[Dataset entries]
⟨
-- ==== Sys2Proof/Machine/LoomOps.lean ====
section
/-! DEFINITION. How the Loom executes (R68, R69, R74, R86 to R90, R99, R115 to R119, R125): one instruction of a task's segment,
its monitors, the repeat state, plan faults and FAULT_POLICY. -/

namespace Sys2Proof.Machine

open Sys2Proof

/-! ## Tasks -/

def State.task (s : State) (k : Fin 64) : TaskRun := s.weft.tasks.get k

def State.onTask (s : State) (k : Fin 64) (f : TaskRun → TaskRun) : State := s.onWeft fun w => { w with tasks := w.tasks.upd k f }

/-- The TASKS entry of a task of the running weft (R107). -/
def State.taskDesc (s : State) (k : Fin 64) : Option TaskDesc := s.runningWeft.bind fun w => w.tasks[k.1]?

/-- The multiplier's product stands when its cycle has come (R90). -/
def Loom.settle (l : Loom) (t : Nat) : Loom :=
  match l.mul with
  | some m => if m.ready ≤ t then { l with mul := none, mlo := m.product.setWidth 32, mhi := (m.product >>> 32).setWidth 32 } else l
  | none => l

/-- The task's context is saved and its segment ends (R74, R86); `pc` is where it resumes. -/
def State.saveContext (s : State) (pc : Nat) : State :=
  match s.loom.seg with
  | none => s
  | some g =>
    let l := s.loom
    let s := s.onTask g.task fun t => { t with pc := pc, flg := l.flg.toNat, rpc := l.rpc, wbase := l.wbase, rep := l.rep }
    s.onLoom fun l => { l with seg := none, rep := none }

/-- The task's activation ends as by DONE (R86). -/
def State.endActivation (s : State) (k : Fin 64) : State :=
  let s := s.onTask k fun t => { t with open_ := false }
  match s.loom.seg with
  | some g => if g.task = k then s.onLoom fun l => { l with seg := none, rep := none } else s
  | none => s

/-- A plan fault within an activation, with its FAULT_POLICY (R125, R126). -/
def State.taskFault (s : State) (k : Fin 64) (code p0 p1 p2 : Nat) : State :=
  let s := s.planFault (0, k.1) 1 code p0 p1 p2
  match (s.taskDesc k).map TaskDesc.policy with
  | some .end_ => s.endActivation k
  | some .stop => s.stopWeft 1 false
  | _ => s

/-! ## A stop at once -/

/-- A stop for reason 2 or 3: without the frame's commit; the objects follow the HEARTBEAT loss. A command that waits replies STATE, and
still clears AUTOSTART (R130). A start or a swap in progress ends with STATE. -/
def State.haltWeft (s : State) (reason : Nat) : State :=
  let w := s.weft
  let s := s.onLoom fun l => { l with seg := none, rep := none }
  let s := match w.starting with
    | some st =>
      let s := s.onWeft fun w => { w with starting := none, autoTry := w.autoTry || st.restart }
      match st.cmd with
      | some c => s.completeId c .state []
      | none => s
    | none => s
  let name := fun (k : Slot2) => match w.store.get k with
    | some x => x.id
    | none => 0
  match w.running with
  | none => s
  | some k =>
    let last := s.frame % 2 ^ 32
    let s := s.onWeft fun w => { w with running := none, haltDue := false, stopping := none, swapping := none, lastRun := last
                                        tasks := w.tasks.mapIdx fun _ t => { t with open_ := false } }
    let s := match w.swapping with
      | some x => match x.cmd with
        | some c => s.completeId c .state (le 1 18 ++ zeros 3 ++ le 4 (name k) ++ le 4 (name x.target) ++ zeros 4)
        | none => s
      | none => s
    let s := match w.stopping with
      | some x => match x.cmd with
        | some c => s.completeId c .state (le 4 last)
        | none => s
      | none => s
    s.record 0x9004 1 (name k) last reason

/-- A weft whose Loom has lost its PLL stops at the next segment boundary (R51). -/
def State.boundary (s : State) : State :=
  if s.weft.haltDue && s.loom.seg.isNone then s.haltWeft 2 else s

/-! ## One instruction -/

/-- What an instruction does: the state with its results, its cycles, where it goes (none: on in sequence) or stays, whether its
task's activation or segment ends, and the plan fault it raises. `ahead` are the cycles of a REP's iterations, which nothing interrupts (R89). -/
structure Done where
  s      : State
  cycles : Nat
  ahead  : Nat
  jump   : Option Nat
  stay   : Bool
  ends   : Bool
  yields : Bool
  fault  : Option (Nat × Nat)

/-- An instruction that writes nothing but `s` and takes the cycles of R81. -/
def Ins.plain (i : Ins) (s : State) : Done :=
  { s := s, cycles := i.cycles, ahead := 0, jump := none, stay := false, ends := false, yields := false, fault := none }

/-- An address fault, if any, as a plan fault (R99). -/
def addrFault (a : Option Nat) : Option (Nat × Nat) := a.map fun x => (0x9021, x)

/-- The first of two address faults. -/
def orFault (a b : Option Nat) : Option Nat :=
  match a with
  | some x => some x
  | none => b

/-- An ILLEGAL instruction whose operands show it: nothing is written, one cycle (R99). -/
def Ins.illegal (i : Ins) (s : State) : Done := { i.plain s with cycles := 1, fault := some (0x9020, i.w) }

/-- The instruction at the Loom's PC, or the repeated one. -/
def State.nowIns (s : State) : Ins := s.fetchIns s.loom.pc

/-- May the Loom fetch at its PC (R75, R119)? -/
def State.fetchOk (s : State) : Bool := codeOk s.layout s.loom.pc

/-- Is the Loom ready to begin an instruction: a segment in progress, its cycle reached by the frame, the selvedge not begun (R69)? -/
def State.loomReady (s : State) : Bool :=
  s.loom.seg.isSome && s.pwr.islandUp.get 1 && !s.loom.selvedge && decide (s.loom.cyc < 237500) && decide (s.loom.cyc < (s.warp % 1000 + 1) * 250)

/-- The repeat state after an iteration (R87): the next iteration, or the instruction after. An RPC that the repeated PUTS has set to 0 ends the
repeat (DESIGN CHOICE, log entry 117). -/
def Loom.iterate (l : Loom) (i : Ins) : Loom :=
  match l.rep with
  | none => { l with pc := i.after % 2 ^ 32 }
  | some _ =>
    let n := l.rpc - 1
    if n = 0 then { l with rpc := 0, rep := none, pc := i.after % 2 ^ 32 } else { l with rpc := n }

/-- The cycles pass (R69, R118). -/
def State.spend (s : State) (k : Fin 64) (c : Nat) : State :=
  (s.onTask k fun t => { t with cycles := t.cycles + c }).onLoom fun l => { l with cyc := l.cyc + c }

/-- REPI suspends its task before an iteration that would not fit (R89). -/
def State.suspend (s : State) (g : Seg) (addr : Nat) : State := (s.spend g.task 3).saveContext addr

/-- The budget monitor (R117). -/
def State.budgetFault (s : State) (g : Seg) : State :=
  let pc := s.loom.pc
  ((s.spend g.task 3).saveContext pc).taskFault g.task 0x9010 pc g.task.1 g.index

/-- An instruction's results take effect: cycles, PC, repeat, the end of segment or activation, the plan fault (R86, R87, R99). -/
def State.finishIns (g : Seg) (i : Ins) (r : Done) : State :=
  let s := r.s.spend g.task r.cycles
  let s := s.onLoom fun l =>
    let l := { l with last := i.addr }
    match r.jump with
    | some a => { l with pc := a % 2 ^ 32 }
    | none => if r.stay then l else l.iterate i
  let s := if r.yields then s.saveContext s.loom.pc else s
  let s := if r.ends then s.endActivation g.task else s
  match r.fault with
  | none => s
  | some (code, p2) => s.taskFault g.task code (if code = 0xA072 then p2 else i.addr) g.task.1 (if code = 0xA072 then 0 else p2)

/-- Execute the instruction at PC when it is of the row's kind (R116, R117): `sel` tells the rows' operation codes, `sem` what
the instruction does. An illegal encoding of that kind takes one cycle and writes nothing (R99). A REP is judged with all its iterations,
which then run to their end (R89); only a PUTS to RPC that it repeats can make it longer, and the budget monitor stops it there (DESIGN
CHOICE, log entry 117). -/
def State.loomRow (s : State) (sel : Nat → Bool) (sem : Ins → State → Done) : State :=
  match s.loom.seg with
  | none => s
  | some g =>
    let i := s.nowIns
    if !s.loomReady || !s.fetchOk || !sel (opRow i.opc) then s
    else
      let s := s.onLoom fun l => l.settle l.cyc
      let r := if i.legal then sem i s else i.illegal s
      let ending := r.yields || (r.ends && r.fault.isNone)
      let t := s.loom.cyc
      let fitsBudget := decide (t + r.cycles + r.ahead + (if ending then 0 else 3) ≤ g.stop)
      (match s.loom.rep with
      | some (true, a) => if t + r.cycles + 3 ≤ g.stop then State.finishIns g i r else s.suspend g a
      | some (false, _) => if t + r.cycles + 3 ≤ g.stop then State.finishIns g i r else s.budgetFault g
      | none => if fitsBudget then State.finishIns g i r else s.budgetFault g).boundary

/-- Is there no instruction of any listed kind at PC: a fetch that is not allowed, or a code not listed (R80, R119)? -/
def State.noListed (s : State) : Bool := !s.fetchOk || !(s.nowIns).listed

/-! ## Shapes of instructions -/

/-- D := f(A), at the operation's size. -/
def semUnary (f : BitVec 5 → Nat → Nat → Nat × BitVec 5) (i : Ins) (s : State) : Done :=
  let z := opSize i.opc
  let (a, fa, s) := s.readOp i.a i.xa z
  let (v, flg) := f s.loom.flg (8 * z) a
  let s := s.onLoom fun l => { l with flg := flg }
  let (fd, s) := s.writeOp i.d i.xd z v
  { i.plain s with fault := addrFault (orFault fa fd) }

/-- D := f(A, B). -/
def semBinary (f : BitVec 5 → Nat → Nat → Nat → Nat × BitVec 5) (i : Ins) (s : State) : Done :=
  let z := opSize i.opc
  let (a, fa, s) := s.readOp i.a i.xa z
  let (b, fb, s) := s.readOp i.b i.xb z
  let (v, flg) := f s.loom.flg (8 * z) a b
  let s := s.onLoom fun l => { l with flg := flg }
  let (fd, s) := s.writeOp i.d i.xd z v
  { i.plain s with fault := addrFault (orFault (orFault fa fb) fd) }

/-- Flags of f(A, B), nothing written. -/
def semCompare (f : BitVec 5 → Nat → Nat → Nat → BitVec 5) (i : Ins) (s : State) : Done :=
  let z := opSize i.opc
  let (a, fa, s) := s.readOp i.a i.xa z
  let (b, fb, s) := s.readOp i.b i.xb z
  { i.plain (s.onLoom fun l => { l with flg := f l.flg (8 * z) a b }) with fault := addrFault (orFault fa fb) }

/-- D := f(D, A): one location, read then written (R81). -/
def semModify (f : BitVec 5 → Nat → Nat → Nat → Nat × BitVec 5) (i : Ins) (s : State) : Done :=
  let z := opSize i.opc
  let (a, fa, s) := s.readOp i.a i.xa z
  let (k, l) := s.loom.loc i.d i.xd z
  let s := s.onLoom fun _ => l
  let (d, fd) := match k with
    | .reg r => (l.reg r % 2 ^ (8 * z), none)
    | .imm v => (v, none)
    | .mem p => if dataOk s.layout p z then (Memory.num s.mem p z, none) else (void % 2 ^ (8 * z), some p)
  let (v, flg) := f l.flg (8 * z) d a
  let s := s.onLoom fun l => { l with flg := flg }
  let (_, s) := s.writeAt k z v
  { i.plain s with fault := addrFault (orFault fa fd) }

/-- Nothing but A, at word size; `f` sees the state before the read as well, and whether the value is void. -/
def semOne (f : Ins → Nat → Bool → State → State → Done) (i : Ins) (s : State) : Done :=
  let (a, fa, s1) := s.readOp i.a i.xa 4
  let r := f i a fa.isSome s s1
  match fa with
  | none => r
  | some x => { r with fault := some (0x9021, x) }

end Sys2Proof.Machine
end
⟩
Output, exactly and in full, the lines from the start of the entries above through the line that contains "def State.task (s".

-- ==== Sys2Proof/Machine/LoomOps.lean ====
section
/-! DEFINITION. How the Loom executes (R68, R69, R74, R86 to R90, R99, R115 to R119, R125): one instruction of a task's segment,
its monitors, the repeat state, plan faults and FAULT_POLICY. -/

namespace Sys2Proof.Machine

open Sys2Proof

/-! ## Tasks -/

def State.task (s : State) (k : Fin 64) : TaskRun := s.weft.tasks.get k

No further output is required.